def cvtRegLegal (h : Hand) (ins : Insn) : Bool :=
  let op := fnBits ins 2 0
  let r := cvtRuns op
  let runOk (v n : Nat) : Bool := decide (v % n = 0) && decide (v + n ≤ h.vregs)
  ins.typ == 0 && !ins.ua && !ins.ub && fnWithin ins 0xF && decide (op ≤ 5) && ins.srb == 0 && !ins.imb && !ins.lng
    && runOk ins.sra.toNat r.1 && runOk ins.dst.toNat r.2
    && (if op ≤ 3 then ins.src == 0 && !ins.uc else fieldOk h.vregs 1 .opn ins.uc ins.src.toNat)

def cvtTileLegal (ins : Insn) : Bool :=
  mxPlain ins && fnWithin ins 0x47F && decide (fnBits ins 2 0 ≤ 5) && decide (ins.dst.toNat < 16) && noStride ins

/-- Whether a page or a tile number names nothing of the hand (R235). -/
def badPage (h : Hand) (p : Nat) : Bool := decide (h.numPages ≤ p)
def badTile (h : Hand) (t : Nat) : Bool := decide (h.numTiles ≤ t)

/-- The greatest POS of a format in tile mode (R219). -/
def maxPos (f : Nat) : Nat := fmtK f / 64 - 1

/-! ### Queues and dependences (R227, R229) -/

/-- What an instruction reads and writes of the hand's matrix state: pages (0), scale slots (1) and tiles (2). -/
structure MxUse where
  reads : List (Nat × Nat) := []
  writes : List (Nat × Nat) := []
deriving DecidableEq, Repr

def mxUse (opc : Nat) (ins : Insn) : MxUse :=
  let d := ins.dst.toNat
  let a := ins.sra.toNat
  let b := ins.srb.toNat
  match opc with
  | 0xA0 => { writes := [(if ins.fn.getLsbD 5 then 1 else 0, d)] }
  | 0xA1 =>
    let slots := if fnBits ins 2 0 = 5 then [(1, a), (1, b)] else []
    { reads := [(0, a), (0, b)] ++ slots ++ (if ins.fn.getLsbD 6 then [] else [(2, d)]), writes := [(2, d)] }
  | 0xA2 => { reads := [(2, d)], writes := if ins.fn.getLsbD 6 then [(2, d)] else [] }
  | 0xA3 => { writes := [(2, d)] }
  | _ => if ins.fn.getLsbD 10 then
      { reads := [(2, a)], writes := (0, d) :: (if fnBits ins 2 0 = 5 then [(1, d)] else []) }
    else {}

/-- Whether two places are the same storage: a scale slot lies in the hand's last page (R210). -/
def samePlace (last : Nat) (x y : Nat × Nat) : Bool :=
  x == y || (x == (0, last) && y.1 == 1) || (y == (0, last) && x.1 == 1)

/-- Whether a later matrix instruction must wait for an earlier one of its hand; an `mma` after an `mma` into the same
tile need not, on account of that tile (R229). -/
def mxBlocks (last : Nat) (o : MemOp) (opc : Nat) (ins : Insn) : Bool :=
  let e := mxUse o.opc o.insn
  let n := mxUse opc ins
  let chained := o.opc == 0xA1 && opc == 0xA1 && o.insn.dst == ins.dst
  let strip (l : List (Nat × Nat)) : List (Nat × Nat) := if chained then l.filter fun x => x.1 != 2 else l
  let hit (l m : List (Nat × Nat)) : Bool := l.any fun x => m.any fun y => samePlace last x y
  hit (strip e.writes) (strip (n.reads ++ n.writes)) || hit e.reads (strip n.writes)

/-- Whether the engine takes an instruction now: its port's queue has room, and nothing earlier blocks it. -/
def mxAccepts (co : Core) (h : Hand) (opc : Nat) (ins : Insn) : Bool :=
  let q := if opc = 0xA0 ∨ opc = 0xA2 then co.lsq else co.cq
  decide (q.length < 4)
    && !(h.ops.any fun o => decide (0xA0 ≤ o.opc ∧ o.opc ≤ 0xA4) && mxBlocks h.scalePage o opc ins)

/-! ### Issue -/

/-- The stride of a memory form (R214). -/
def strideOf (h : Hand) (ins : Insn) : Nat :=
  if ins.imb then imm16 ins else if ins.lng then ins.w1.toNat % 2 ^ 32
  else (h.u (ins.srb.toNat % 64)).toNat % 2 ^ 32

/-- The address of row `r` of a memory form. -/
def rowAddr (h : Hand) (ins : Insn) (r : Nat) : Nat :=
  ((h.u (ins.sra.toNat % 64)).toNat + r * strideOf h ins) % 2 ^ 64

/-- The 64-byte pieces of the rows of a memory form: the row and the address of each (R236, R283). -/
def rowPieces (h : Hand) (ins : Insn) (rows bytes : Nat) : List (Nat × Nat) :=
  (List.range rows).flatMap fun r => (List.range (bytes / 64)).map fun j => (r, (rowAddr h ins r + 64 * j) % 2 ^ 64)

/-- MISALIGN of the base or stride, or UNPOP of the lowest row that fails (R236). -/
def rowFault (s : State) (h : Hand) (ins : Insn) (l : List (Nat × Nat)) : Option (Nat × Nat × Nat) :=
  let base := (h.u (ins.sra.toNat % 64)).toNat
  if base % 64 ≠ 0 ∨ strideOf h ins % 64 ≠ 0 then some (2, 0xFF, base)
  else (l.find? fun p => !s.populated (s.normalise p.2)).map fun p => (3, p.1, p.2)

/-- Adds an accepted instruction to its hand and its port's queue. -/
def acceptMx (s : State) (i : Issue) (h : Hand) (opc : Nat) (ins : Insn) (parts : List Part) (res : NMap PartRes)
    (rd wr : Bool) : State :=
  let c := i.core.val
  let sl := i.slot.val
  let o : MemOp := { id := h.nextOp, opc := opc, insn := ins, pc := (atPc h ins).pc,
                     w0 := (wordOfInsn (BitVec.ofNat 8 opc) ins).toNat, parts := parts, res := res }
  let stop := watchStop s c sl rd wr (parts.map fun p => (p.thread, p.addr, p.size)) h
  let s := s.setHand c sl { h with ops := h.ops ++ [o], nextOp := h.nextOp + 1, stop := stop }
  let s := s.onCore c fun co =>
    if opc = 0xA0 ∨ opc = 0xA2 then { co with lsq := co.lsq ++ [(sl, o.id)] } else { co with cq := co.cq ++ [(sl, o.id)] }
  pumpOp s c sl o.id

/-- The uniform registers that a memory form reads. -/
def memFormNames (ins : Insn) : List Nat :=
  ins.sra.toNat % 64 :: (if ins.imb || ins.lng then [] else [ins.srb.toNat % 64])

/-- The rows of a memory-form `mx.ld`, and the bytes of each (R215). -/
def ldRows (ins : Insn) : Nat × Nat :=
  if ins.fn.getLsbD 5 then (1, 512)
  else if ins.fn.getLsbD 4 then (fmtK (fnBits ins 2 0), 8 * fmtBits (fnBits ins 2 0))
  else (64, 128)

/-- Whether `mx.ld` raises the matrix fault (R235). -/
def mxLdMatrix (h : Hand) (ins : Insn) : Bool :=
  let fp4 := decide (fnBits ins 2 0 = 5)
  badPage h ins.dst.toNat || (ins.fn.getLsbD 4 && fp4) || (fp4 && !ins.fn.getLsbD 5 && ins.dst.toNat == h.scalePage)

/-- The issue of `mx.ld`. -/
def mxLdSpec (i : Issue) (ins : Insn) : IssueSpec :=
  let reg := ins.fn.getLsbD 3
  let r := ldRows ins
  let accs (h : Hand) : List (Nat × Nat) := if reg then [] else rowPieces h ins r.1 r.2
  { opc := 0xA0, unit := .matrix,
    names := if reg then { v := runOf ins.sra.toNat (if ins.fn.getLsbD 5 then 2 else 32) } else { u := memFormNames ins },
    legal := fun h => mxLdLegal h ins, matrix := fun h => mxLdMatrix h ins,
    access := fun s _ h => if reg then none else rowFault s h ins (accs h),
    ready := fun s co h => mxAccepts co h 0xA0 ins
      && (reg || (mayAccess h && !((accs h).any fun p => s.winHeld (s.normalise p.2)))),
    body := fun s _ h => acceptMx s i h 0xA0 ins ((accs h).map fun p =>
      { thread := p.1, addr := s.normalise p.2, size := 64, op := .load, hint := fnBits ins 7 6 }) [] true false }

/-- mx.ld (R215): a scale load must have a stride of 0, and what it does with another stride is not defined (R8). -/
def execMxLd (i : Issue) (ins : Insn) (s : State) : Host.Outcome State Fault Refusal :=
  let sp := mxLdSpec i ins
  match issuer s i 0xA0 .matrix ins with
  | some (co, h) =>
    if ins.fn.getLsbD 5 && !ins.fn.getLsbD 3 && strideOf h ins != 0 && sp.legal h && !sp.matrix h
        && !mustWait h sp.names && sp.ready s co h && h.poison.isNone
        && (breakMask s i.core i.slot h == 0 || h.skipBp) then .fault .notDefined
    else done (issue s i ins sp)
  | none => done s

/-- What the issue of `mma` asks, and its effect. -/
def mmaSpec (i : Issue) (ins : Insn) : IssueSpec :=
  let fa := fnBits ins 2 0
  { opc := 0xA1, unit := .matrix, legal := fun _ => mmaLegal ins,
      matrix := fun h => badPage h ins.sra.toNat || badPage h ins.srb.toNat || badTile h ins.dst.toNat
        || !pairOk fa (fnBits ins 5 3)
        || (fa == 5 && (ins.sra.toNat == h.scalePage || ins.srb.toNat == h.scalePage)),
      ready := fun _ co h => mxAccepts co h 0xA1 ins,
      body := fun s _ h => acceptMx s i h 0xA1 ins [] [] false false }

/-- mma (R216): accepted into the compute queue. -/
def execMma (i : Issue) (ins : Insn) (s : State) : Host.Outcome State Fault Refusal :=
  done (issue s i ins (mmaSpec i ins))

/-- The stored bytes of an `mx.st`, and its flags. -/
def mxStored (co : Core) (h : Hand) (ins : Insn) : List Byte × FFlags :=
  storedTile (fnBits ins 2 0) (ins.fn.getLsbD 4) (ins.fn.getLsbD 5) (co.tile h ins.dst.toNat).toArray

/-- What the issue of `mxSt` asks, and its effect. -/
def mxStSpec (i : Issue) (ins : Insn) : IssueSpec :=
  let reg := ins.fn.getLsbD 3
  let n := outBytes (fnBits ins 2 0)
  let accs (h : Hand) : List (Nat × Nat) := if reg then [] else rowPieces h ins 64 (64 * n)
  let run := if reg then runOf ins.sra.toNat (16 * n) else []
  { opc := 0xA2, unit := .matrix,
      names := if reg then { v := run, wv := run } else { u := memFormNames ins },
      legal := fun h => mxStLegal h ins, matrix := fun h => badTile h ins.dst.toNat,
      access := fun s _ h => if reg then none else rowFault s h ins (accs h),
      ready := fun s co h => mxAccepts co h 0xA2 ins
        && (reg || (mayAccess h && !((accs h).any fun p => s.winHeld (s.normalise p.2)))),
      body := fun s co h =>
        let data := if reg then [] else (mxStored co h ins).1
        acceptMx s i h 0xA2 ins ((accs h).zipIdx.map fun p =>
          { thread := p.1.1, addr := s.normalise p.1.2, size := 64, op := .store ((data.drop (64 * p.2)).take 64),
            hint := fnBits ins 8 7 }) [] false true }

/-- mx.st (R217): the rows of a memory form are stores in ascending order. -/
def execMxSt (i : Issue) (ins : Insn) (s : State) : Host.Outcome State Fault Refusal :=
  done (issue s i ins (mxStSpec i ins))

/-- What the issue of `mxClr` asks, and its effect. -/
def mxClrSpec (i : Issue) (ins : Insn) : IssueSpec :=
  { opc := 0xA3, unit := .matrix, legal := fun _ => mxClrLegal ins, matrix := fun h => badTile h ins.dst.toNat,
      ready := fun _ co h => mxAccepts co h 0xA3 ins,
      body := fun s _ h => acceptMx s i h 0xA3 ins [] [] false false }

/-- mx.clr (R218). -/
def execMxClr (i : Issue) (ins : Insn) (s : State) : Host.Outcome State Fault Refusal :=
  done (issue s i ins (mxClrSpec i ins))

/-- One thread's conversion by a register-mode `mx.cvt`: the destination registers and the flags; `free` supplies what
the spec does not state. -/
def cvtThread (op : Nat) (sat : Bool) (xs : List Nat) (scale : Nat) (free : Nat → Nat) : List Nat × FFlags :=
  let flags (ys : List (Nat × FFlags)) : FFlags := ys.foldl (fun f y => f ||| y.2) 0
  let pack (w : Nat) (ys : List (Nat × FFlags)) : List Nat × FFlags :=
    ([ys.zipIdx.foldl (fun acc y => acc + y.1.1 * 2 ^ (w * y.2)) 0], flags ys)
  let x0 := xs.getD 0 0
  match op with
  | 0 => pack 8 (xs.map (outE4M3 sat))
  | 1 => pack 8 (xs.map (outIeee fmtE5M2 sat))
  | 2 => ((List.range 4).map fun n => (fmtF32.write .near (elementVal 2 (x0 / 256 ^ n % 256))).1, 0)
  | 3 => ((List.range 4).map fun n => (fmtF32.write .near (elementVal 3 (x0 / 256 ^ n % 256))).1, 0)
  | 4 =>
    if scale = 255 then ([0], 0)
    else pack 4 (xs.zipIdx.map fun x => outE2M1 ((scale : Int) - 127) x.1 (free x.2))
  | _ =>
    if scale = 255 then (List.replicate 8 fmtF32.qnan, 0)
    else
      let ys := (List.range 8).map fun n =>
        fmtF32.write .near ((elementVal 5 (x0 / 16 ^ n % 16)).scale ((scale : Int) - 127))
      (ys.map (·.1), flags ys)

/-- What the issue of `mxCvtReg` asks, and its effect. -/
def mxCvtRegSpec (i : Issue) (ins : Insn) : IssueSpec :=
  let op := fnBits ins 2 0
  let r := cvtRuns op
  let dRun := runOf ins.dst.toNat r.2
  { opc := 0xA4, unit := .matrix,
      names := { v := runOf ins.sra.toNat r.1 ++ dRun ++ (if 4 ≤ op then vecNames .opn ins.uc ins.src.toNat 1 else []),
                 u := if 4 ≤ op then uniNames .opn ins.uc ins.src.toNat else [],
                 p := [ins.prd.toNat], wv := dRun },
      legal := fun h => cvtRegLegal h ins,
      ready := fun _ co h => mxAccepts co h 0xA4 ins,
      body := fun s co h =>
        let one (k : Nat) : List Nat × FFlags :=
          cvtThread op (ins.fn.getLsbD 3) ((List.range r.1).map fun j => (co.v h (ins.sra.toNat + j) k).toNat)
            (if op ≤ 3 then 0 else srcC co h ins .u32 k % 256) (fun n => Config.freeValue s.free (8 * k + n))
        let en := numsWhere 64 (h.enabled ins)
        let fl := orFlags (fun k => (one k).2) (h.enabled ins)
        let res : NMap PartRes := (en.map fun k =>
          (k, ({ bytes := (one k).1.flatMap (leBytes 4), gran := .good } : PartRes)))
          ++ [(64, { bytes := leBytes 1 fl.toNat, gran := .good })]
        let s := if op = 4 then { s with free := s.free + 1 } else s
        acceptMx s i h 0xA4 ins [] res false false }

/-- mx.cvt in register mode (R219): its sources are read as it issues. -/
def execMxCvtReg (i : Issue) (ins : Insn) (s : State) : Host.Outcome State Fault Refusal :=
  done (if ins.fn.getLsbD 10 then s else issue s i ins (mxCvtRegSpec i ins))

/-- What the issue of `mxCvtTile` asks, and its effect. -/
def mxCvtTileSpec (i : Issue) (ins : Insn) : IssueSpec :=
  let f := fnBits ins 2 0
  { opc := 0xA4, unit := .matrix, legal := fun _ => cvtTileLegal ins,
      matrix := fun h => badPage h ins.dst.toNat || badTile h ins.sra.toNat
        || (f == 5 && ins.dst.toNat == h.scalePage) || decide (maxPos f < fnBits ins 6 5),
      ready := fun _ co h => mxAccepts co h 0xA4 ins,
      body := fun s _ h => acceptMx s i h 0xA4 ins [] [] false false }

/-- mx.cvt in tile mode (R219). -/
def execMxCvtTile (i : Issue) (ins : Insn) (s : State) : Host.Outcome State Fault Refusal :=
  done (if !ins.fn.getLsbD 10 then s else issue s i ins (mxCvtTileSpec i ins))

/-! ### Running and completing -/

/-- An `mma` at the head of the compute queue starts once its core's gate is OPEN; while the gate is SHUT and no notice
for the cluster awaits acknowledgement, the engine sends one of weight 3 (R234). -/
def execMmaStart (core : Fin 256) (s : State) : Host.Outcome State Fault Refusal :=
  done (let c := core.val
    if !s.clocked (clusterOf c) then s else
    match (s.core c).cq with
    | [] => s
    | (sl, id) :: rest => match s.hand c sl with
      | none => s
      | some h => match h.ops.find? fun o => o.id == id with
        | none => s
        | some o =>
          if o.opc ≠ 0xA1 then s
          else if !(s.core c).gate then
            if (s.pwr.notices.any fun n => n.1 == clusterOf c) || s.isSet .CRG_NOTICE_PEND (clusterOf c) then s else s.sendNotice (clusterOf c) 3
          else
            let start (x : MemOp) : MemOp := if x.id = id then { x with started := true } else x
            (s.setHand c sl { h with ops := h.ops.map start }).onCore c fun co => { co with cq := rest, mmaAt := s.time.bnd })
•••••
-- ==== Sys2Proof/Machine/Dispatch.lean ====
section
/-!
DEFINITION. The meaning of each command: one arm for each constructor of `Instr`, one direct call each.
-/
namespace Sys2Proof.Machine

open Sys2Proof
•••••
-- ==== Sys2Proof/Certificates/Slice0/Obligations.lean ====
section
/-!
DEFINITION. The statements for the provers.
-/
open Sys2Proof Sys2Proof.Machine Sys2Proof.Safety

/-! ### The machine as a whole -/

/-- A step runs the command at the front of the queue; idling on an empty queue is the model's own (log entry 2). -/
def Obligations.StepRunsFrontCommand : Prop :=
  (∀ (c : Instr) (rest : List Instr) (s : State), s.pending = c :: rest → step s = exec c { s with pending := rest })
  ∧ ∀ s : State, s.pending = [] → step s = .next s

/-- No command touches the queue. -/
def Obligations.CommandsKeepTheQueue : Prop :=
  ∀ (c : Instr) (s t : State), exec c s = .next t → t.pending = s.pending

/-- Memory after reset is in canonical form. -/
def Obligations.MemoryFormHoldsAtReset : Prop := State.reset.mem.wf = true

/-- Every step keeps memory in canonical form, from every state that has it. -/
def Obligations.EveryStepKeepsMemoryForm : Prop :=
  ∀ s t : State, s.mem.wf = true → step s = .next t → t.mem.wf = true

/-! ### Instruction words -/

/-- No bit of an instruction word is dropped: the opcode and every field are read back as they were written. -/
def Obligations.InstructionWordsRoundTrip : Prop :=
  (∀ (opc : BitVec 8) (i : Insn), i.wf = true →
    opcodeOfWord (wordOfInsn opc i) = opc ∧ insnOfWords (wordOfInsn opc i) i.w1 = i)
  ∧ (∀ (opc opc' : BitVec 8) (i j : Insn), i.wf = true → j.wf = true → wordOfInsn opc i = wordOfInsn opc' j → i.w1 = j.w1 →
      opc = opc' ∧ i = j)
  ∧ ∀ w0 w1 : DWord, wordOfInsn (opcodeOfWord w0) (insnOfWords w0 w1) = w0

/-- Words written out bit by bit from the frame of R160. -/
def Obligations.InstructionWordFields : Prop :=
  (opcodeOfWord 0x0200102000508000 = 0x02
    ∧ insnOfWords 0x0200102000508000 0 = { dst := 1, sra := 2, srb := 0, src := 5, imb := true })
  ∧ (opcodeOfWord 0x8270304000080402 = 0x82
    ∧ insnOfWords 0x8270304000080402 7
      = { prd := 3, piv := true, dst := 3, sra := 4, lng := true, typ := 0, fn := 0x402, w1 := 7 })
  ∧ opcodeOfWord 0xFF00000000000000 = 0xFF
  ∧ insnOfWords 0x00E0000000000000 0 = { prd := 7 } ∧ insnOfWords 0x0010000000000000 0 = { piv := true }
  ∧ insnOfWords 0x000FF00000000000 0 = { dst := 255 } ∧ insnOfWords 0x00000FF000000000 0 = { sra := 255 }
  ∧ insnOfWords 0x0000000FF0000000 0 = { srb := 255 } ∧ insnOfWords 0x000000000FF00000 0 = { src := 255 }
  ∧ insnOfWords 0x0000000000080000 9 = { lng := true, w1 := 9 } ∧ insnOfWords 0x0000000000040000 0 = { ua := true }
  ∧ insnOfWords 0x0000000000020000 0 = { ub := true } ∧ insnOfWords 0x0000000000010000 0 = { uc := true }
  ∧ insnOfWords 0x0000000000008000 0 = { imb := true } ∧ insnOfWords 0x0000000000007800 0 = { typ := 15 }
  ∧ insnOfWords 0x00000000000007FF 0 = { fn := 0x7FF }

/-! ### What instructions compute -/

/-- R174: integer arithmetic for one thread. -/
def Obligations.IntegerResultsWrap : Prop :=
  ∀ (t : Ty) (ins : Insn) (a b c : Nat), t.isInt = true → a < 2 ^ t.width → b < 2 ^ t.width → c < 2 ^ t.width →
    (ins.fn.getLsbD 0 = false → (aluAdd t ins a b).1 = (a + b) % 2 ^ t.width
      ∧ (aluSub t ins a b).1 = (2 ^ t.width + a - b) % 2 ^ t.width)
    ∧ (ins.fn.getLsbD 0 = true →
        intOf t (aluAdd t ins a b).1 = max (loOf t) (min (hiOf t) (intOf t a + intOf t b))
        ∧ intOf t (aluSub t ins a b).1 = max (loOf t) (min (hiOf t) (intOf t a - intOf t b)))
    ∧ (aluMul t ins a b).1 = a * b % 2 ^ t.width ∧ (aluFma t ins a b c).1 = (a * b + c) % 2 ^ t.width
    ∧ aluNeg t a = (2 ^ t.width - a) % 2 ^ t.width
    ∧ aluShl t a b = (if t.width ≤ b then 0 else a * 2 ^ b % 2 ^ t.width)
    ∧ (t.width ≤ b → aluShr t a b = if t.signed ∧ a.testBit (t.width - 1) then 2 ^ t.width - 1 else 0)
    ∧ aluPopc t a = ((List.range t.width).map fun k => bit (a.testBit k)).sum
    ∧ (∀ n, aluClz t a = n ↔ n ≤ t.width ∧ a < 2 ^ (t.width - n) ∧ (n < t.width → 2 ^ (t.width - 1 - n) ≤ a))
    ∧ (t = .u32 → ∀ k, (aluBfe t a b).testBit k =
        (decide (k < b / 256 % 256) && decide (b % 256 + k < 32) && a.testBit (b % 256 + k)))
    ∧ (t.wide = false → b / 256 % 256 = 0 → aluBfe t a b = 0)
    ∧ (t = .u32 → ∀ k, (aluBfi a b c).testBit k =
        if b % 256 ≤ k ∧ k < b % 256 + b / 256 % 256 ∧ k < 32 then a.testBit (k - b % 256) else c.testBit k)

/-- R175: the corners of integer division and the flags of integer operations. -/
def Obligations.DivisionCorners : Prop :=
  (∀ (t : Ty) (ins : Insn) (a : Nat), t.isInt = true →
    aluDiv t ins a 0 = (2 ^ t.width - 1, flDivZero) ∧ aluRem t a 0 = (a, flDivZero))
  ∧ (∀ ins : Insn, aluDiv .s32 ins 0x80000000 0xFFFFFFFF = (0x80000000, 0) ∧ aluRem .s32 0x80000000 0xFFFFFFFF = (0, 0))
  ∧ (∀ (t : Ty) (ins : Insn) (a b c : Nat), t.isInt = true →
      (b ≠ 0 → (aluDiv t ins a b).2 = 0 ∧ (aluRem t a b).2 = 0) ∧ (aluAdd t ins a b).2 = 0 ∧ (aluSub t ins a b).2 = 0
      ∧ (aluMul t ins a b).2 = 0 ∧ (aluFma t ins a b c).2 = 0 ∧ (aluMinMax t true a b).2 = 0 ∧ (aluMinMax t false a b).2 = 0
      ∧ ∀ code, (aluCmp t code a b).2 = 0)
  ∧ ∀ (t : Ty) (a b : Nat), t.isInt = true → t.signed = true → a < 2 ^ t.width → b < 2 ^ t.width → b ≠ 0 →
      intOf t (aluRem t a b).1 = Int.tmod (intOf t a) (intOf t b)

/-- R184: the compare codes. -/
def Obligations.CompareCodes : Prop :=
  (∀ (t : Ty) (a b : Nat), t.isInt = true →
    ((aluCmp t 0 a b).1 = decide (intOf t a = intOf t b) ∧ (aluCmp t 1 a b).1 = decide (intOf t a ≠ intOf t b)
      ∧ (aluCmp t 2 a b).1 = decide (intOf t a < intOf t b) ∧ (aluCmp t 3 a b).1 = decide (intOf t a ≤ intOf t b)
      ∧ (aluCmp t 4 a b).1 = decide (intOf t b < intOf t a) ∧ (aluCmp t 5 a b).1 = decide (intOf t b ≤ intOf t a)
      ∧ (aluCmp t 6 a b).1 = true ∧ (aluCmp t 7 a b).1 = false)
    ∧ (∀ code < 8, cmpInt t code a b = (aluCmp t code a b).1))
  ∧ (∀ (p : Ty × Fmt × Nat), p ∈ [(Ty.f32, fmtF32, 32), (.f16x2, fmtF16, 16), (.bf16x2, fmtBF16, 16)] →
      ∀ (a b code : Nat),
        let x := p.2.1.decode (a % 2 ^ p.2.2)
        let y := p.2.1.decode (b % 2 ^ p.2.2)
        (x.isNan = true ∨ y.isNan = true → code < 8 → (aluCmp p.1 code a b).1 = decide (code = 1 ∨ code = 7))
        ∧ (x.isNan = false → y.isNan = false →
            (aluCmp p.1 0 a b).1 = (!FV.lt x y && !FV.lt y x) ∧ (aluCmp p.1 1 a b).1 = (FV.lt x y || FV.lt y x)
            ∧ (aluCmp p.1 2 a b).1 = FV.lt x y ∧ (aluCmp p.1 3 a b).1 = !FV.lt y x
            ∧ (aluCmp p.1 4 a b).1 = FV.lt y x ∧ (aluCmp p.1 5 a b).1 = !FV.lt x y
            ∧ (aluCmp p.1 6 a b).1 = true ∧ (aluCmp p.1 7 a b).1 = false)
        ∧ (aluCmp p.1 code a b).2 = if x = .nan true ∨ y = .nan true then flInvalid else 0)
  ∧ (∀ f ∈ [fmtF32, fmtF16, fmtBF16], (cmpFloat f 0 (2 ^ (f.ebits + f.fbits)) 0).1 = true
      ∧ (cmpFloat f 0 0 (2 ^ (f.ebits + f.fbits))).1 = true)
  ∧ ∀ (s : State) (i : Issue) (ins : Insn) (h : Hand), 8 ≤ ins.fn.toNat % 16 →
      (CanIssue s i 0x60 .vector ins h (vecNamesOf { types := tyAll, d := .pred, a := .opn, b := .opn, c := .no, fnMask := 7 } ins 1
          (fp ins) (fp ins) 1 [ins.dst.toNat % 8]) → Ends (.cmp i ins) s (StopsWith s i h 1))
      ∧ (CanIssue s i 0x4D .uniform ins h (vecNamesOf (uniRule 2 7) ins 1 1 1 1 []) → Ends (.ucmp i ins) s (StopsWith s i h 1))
•••••
What to produce —
Which lines hold the word "rowFault"? Copy each of them from the records.

Answer to the exercise —
def rowFault (s : State) (h : Hand) (ins : Insn) (l : List (Nat × Nat)) : Option (Nat × Nat × Nat) :=
    access := fun s _ h => if reg then none else rowFault s h ins (accs h),
      access := fun s _ h => if reg then none else rowFault s h ins (accs h),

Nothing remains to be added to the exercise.